I don’t make many traditional Jewish dishes. They’re tasty, and fondly associated with big family dinners, but they don’t tend to prominently feature the myriad vegetables and vegetarian proteins I try to work my meals around. It’s more about carbs and meat, much like other European peasant cuisines.
So, when I decided to bring a kugel to Passover dinner at my dad’s house, there were a lot of things I took into consideration:
- Passover’s traditional dietary restrictions: no leavened grains, or, really, grains at all.
- My own personal restrictions on meat (being vegetarian) and dairy (being lactose intolerant).

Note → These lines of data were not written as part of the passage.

/-- A record that cannot be written now waits, merges or is discarded (R97). -/
def waitRecord (s : State) (w0 : Waiting) : State :=
  let w := onItsRing s w0
  let same := s.pool.filter fun v => v.rec_.kind == 1 && v.rec_.tea == w.rec_.tea
  let full := decide (poolLimit s ≤ poolUsed s) || poolFree s == 0
  if w.rec_.kind == 1 then
    if 4 ≤ same.length || (full && !same.isEmpty) then
      { s with pool := replaceNewest s.pool w, poolMerged := s.poolMerged + 1 }
    else if full then poolAdd s { w with virtual := true, rec_ := { w.rec_ with coalesced := true } }
    else poolAdd s w
  else if full then
    let f := w.fn.getD ((activeFn s).getD .pf0)
    hifErr (folPost { s with poolMerged := s.poolMerged + 1 } 0x25 (9 + fnIx f) 1
      (leBytes 4 w.rec_.tea ++ leBytes 1 w.rec_.kind)) f 4
  else poolAdd s w

/-- EQ rings of a function that are without space (HIF_PENDING.EQ_FULL). -/
def eqFull (s : State) (f : Fn) : Nat :=
  (s.rings.filter fun kr => decide (ringKey f 512 ≤ kr.1) && decide (kr.1 < ringKey f 1536) &&
    kr.2.st == .running && kr.2.free == 0).length

/-- Write waiting records in order of production while their rings take them (R97, R98). -/
def drainPool (s : State) : State :=
  let step := fun (acc : State × List Waiting) (w : Waiting) =>
    if acc.2.any (behind acc.1 w) then (acc.1, acc.2 ++ [w])
    else match tryWrite acc.1 w with
      | some s1 => (poolRelease s1 w, acc.2)
      | none => (acc.1, acc.2 ++ [w])
  let r := s.pool.foldl step ({ s with pool := [] }, [])
  { r.1 with pool := r.2 }

/-- A produced record goes to its ring, or waits (R96 to R98). -/
def putRecord (s : State) (w : Waiting) : State :=
  if blockedBy s w then waitRecord s w
  else match tryWrite s w with
    | some s1 => s1
    | none => waitRecord s w

/-- The next SEQ of a TEA (R95). The root counts what it produces itself for an endpoint of a branch, so that the numbers
of both run on as one count (DEDUCED, log entry 89). -/
def nextSeq (s : State) (tea : Nat) : Nat × State :=
  let n := s.seqs.getD tea 0
  let own := if teaHub tea = s.hubNo then s.seqOwn else s.seqOwn.put tea 0 ((s.seqOwn.getD tea 0 + 1) % 65536)
  (n, { s with seqs := s.seqs.put tea 0 ((n + 1) % 65536), seqOwn := own })

/-- The SEQ at the root of a record that a branch produced: its own number after those that the root gave away; one for a
TEA of the root takes the root's next (R95) (DEDUCED, log entry 89). -/
def branchSeq (s : State) (tea seq : Nat) : Nat × State :=
  if teaHub tea = s.hubNo then nextSeq s tea
  else
    let n := (seq + s.seqOwn.getD tea 0) % 65536
    (n, { s with seqs := s.seqs.put tea 0 ((n + 1) % 65536) })

end Sys2Proof.Machine
end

- My inclination towards local, seasonal produce, which this early in the spring is still what’s left from last fall: apples, winter squash, potatoes, and onions.
- The palates of the assembling group, and the traditional vein of a Passover meal, which excluded most international or adventurous dishes.
Kugel is basically Jewish casserole, and comes in two traditional iterations. The first, noodle kugel, is a sweet side dish of egg noodles cooked in a creamy base, sometimes using cream cheese or cottage cheese, featuring a variety of additions like raisins, pineapple, nuts, or crusty, crumbed toppings. The second variety, potato kugel, is savory, shredded potatoes and onions, sometimes with a dash of color from a carrot, held together with eggs and sometimes matzoh meal or flour. (more…)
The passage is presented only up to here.